### What this task involves
Everything from the line with "postCmd : Nat" down to the last line of the material below must be written out exactly. Leave out all other lines.
+++ Input +++
-- ==== Sys2Proof/Machine/Lane.lean ====
section
/-!
DEFINITION. The stream lanes: states, training sets, equalisation, test features and link loss (ch. 19).
-/
namespace Sys2Proof.Machine

def allLanes : List (Fin 4) := [0, 1, 2, 3]

def Mach.lane (m : Mach) (l : Fin 4) : LaneSt := m.ln.lane[l]
def Mach.setLane (m : Mach) (l : Fin 4) (x : LaneSt) : Mach := { m with ln := { m.ln with lane := m.ln.lane.set l x } }

/-- The lane door works: no reset holds it (R132, R141, R801, R930). -/
def Mach.lnUp (m : Mach) : Bool := m.outsUp

/-- LN_STATE pulses, or is owed while the clock is stopped (R793, R801). -/
def Mach.lnEvent (m : Mach) : Mach := if m.clk.running then m.pulse 7 11 else { m with ln := { m.ln with evDue := true } }

/-- Shows a lane's bit and pulses LN_STATE when it changes (R793). -/
def Mach.lnShow (m : Mach) (f : Fld) (on : Bool) : Mach :=
  if m.is f = on then m else (m.put f (b2n on)).lnEvent

/-! ## Configuration in force (R776, R778, R792) -/

def Mach.lnState (m : Mach) : Nat := m.get F.LN_STAT_STATE
def LnSt.field (x : LnSt) (f : Fld) : Nat := bits x.cfg.toNat f.hi f.lo
/-- Bit 0 of LANEMASK always acts as 1 (R776). -/
def LnSt.mask (x : LnSt) : Nat := x.field F.LN_CTL_LANEMASK ||| 1
def LnSt.maxRate (x : LnSt) : Nat := min (x.field F.LN_CTL_MAXRATE) x.ceil
def LnSt.eqTable (x : LnSt) : Bool := x.field F.LN_CTL_EQMODE = 1
/-- Lanes of the link being trained. -/
def LnSt.link (x : LnSt) : List (Fin 4) := allLanes.filter (fun l => l.val < x.width)

/-- A lane has a test feature (R794); a reserved PRBS code acts as 0 (R790). Log entry 48. -/
def Mach.laneTest (m : Mach) (l : Fin 4) : Bool :=
  let on (v : Nat) : Bool := v = 1 || v = 2
  on (m.get (F.LNL_CTL_PRBSGEN l)) || on (m.get (F.LNL_CTL_PRBSCHK l)) || m.is (F.LNL_CTL_LOOP l)

def Mach.anyTest (m : Mach) : Bool := allLanes.any (fun l => m.laneTest l)

/-- Rate that acts in TEST (R792, R794). -/
def Mach.testRate (m : Mach) : Nat := if m.is F.LN_CTL_EN then m.ln.field F.LN_CTL_TESTRATE else m.get F.LN_CTL_TESTRATE

/-! ## States (R774) -/

/-- Enters a state: timeouts run from here, and counts start again. -/
def Mach.lnEnter (m : Mach) (s : Nat) : Mach :=
  let ln := m.ln
  let ln := { ln with entered := m.now, peerRun := 0, ackRun := 0, ackFrom := none,
                      lane := ln.lane.map (fun (x : LaneSt) => { x with run := 0 }) }
  -- what the link carried ends with ACTIVE, and starts with it
  let ln := { ln with bursts := [], rxIn := [], rxDrop := false, lmcnt := 0, lane := ln.lane.map (fun (x : LaneSt) => { x with rxq := [] }) }
  let m := { m with ln := ln, boot := { m.boot with laneUp := m.boot.laneUp || s = 7 } }
  if m.lnState = s then m else (m.put F.LN_STAT_STATE s).lnEvent

/-- DETECT: the settings are taken, inversions end (R758, R792, R798). -/
def Mach.lnDetect (m : Mach) : Mach :=
  let m := { m with ln := { m.ln with cfg := m.reg F.LN_CTL_reg, fellBack := false } }
  let m := m.each allLanes (fun l m => m.put (F.LNL_STAT_RXINV l) 0)
  (m.put F.LN_CTL_RETRAIN 0).lnEnter 1

/-- Where the lanes stand with no attempt in progress: TEST, DETECT or DISABLED (R774, R794, R799). -/
def Mach.lnRest (m : Mach) : Mach :=
  if m.anyTest then m.lnEnter 8 else if m.is F.LN_CTL_EN then m.lnDetect else m.lnEnter 0

/-- The link no longer carries traffic. -/
def Mach.lnLeave (m : Mach) : Mach :=
  (m.each allLanes (fun l m => m.put (F.LNL_STAT_INLINK l) 0)).put F.LN_STAT_WIDTH 0

/-- A link loss (R780). -/
def Mach.linkLost (m : Mach) : Mach :=
  if m.lnState != 7 then m
  else
    let m := (m.put F.LN_STAT_LOSS 1).countHold F.LN_CNT_LOSSES 1
    let m := { m with ln := { m.ln with idleTo := m.now + 30000, ceil := 3, fresh := true, gone := none } }
    (m.lnLeave.lnRest).stLinkLost

/-- ACTIVE: the link carries bursts (R774, R789, R791). -/
def Mach.lnActive (m : Mach) : Mach :=
  let m := m.each m.ln.link (fun l m => m.put (F.LNL_STAT_INLINK l) 1)
  let m := (m.put F.LN_STAT_WIDTH m.ln.width).countHold F.LN_CNT_TRAINS 1
  let m := { m with ln := { m.ln with gone := none } }
  m.lnEnter 7

/-- Lanes that this end has aligned, within LANEMASK (R772). -/
def Mach.lnAligned (m : Mach) : Nat :=
  (allLanes.foldl (fun (n : Nat) (l : Fin 4) => if m.is (F.LNL_STAT_BLOCK l) then n + 2 ^ l.val else n) 0) &&& m.ln.mask

/-- Largest of 4, 2 and 1 whose lanes are set in a mask (R776). -/
def widthOf (mask : Nat) : Nat := if mask % 16 = 15 then 4 else if mask % 4 = 3 then 2 else 1

/-- Sets the taps of a lane's transmitter (R782). Log entry 76. -/
def Mach.setTaps (m : Mach) (l : Fin 4) (pre post : Nat) : Mach :=
  ((m.put (F.LNL_TXEQ_PRE l) pre).put (F.LNL_TXEQ_POST l) post).put (F.LNL_TXEQ_MAIN l) (64 - pre - post)

/-- An attempt may begin, and when (R774, R781). -/
def Mach.attemptAt (m : Mach) : Option Nat :=
  if !m.lnUp || m.lnState != 1 || !m.is F.LN_CTL_EN || !m.ln.ref || !m.ln.pllLock then none
  else if m.ln.fresh then some m.ln.idleTo
  else if m.is (F.LNL_STAT_SIGDET 0) then some (max m.ln.idleTo ((m.ln.attempt.getD 0) + 30000000))
  else none

/-- An attempt begins with ALIGN at L0 (R774, R781). -/
def Mach.attemptGo (m : Mach) : Mach :=
  match m.attemptAt with
  | some t =>
    let m := m.runTo t
    let m := { m with ln := { m.ln with attempt := some m.now, fresh := false, fellBack := false, rate := 0, width := 1 } }
    let m := m.each allLanes (fun l m => m.setTaps l 0 0)
    (m.put F.LN_STAT_RATE 0).lnEnter 2
  | none => m

/-- LINK_ATTEMPT: with INIT = 1 the end waits for its partner instead (R774). -/
def Mach.linkAttempt (m : Mach) : Mach := if m.ln.field F.LN_CTL_INIT = 1 then m else m.attemptGo

/-- Fallback from rate r (R778). -/
def Mach.lnFallback (m : Mach) : Mach :=
  let m := { m with ln := { m.ln with ceil := m.ln.rate - 1, fellBack := true, rate := 0, width := 1 } }
  let m := m.each allLanes (fun l m => m.setTaps l 0 0)
  m.lnEnter 2

/-- TRAINING_TIMEOUT of the state (R774). Log entry 49. -/
def Mach.lnTimeout (m : Mach) : Mach :=
  if !m.lnUp then m
  else
    match m.lnState with
    | 2 => (m.runTo (m.ln.entered + if m.ln.fellBack then 75000000 else 30000000)).lnRest
    | 3 => (m.runTo (m.ln.entered + 30000000)).lnRest
    | 5 => (m.runTo (m.ln.entered + 6000000)).lnFallback
    | 6 => (m.runTo (m.ln.entered + 60000000)).lnFallback
    | _ => m

/-- Taps on entering LOCK (R782, R786). -/
def Mach.lockTaps (m : Mach) (l : Fin 4) : Mach :=
  if m.ln.eqTable then
    let j := m.ln.rate - 1
    let pre := min 12 (m.get (F.LNL_EQT_PRE l j))
    m.setTaps l pre (min (min 20 (m.get (F.LNL_EQT_POST l j))) (32 - pre))
  else m.setTaps l 0 6

/-- LANE_PLL_LOCK: SWITCH moves to LOCK (R774). -/
def Mach.lanePllLock (m : Mach) : Mach :=
  if !m.lnUp || !m.ln.ref then m
  else
    let m := { m with ln := { m.ln with pllLock := true } }
    if m.lnState = 4 then
      let m := m.runTo (m.ln.entered + 12000)
      (m.each allLanes (fun l m => m.lockTaps l)).lnEnter 5
    else m

/-! ## Equalisation (R783-R787) -/

/-- PRE and POST of a preset (R783). -/
def presetTaps (p : Nat) : Nat × Nat := if p = 2 then (0, 6) else if p = 3 then (2, 10) else if p = 4 then (4, 16) else (0, 0)

/-- One tap after a command, with its status: 0 applied, 1 at a limit (R784). -/
def stepTap (cmd v other top : Nat) : Nat × Nat :=
  if cmd = 1 then (if v + 1 ≤ top && v + 1 + other ≤ 32 then (v + 1, 0) else (v, 1))
  else if cmd = 2 then (if 1 ≤ v then (v - 1, 0) else (v, 1))
  else (v, 0)

/-- Acts on a partner's request once (R784, R786). -/
def Mach.actRequest (m : Mach) (l : Fin 4) (pre post preset : Nat) (tog : Bool) : Mach :=
  let x := m.lane l
  if tog = x.ackTog then m
  else
    let refuse := m.ln.eqTable || 4 < preset || (preset = 0 && (pre = 3 || post = 3))
    if refuse then m.setLane l { x with ackTog := tog, preStat := 3, postStat := 3 }
    else if preset != 0 then
      let (a, b) := presetTaps preset
      (m.setTaps l a b).setLane l { x with ackTog := tog, preStat := 0, postStat := 0 }
    else
      let a0 := m.get (F.LNL_TXEQ_PRE l)
      let b0 := m.get (F.LNL_TXEQ_POST l)
      let (a, sa) := stepTap pre a0 b0 12
      let (b, sb) := stepTap post b0 a 20
      (m.setTaps l a b).setLane l { x with ackTog := tog, preStat := sa, postStat := sb }

/-- Places of the search of R785: 1-4 presets, 5 the best one again, 6-9 POST (+1, undo, -1, undo), 10-13 PRE. -/
def LaneSt.request (x : LaneSt) (phase : Nat) : LaneSt :=
  if 64 ≤ x.reqs then { x with phase := 0, wait := 0 }
  else
    { x with phase := phase, reqs := x.reqs + 1, reqTog := !x.reqTog, wait := 1,
             preset := if phase ≤ 4 then phase else if phase = 5 then x.bestPreset else 0,
             postCmd := if phase = 6 || phase = 9 then 1 else if phase = 7 || phase = 8 then 2 else 0,
             preCmd := if phase = 10 || phase = 13 then 1 else if phase = 11 || phase = 12 then 2 else 0 }

/-- The search starts on entry to EQUALISE (R785, R786). -/
def LaneSt.begin (x : LaneSt) (table : Bool) : LaneSt :=
  let x := { x with phase := 0, reqs := 0, bestPreset := 1, bestFom := 0, kept := false, wait := 0, reqTog := false,
                    ackTog := false, preStat := 0, postStat := 0 }
  if table then x else x.request 1

/-- The place after a tap's -1 has ended: PRE after POST, then the next pass or the end. Log entry 47. -/
def LaneSt.tapDone (x : LaneSt) : LaneSt :=
  if x.phase ≤ 9 then x.request 10
  else if x.kept then { x with kept := false }.request 6
  else { x with phase := 0, wait := 0 }

/-- The partner has echoed the request in force: its statuses for PRE and POST (R785; log entry 47). -/
def LaneSt.echo (x : LaneSt) (pre post : Nat) : LaneSt :=
  let stat := if x.phase ≤ 9 then post else pre
  match x.phase with
  | 0 => x
  | 7 => x.request 8
  | 11 => x.request 12
  | 9 => x.tapDone
  | 13 => x.tapDone
  | 6 => if stat = 0 then { x with wait := 2 } else x.request 8
  | 10 => if stat = 0 then { x with wait := 2 } else x.request 12
  | 8 => if stat = 0 then { x with wait := 2 } else x.tapDone
  | 12 => if stat = 0 then { x with wait := 2 } else x.tapDone
  | _ => { x with wait := 2 }

/-- A refresh of FOM while the search runs (R785). Log entry 47. -/
def LaneSt.refresh (x : LaneSt) (fom : Nat) : LaneSt :=
  if x.phase = 0 || x.wait < 2 then x
  else if x.wait = 2 then { x with wait := 3 }
  else if x.phase ≤ 4 then
    let x := if x.phase = 1 || x.bestFom < fom then { x with bestPreset := x.phase, bestFom := fom } else x
    x.request (x.phase + 1)
  else if x.phase = 5 then { x with bestFom := fom, kept := false }.request 6
  else if x.bestFom + 4 ≤ fom then { x with bestFom := fom, kept := true }.request x.phase
  else x.request (x.phase + 1)

/-- FOM_REFRESH (R787). Log entry 47. -/
def Mach.fomRefresh (m : Mach) (l : Fin 4) (offsets : Nat) : Mach :=
  if !m.lnUp || !m.is (F.LNL_STAT_CDR l) then m
  else
    let fom := min 255 (4 * min 64 offsets)
    let m := m.put (F.LNL_FOM_FOM l) fom
    if m.lnState = 6 then m.setLane l ((m.lane l).refresh fom) else m

/-! ## Training sets (R772-R777) -/

/-- The fields of a training set that the states use. -/
structure TsFields where
  state : Nat
  ack : Bool
  maxRate : Nat
  rate : Nat
  mask : Nat
  width : Nat
  preCmd : Nat
  postCmd : Nat
  preset : Nat
  reqTog : Bool
  preStat : Nat
  postStat : Nat
  ackTog : Bool
  deriving DecidableEq, Repr

/-- The training set in 31 bytes, when it is valid (R772, R773). -/
def parseTs (b : List Byte) : Option TsFields :=
  let g (i : Nat) : Nat := (b.getD i 0).toNat
  if b.length != 31 || g 0 != 1 || crc8 (b.take 30) != b.getD 30 0 || bits (g 2) 6 2 != 0 || bits (g 3) 3 2 != 0 ||
     bits (g 3) 7 6 != 0 || (g 4).testBit 7 || bits (g 6) 5 4 != 0 || ((b.drop 12).take 18).any (· != 0) then none
  else
    some { state := g 1, ack := (g 2).testBit 7, maxRate := g 3 % 4, rate := bits (g 3) 5 4, mask := g 4 % 16,
           width := bits (g 4) 6 4, preCmd := g 5 % 4, postCmd := bits (g 5) 3 2, preset := bits (g 5) 6 4,
           reqTog := (g 5).testBit 7, preStat := g 6 % 4, postStat := bits (g 6) 3 2, ackTog := (g 6).testBit 7 }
+++
### Answer for this exercise
  postCmd : Nat
  preset : Nat
  reqTog : Bool
  preStat : Nat
  postStat : Nat
  ackTog : Bool
  deriving DecidableEq, Repr

/-- The training set in 31 bytes, when it is valid (R772, R773). -/
def parseTs (b : List Byte) : Option TsFields :=
  let g (i : Nat) : Nat := (b.getD i 0).toNat
  if b.length != 31 || g 0 != 1 || crc8 (b.take 30) != b.getD 30 0 || bits (g 2) 6 2 != 0 || bits (g 3) 3 2 != 0 ||
     bits (g 3) 7 6 != 0 || (g 4).testBit 7 || bits (g 6) 5 4 != 0 || ((b.drop 12).take 18).any (· != 0) then none
  else
    some { state := g 1, ack := (g 2).testBit 7, maxRate := g 3 % 4, rate := bits (g 3) 5 4, mask := g 4 % 16,
           width := bits (g 4) 6 4, preCmd := g 5 % 4, postCmd := bits (g 5) 3 2, preset := bits (g 5) 6 4,
           reqTog := (g 5).testBit 7, preStat := g 6 % 4, postStat := bits (g 6) 3 2, ackTog := (g 6).testBit 7 }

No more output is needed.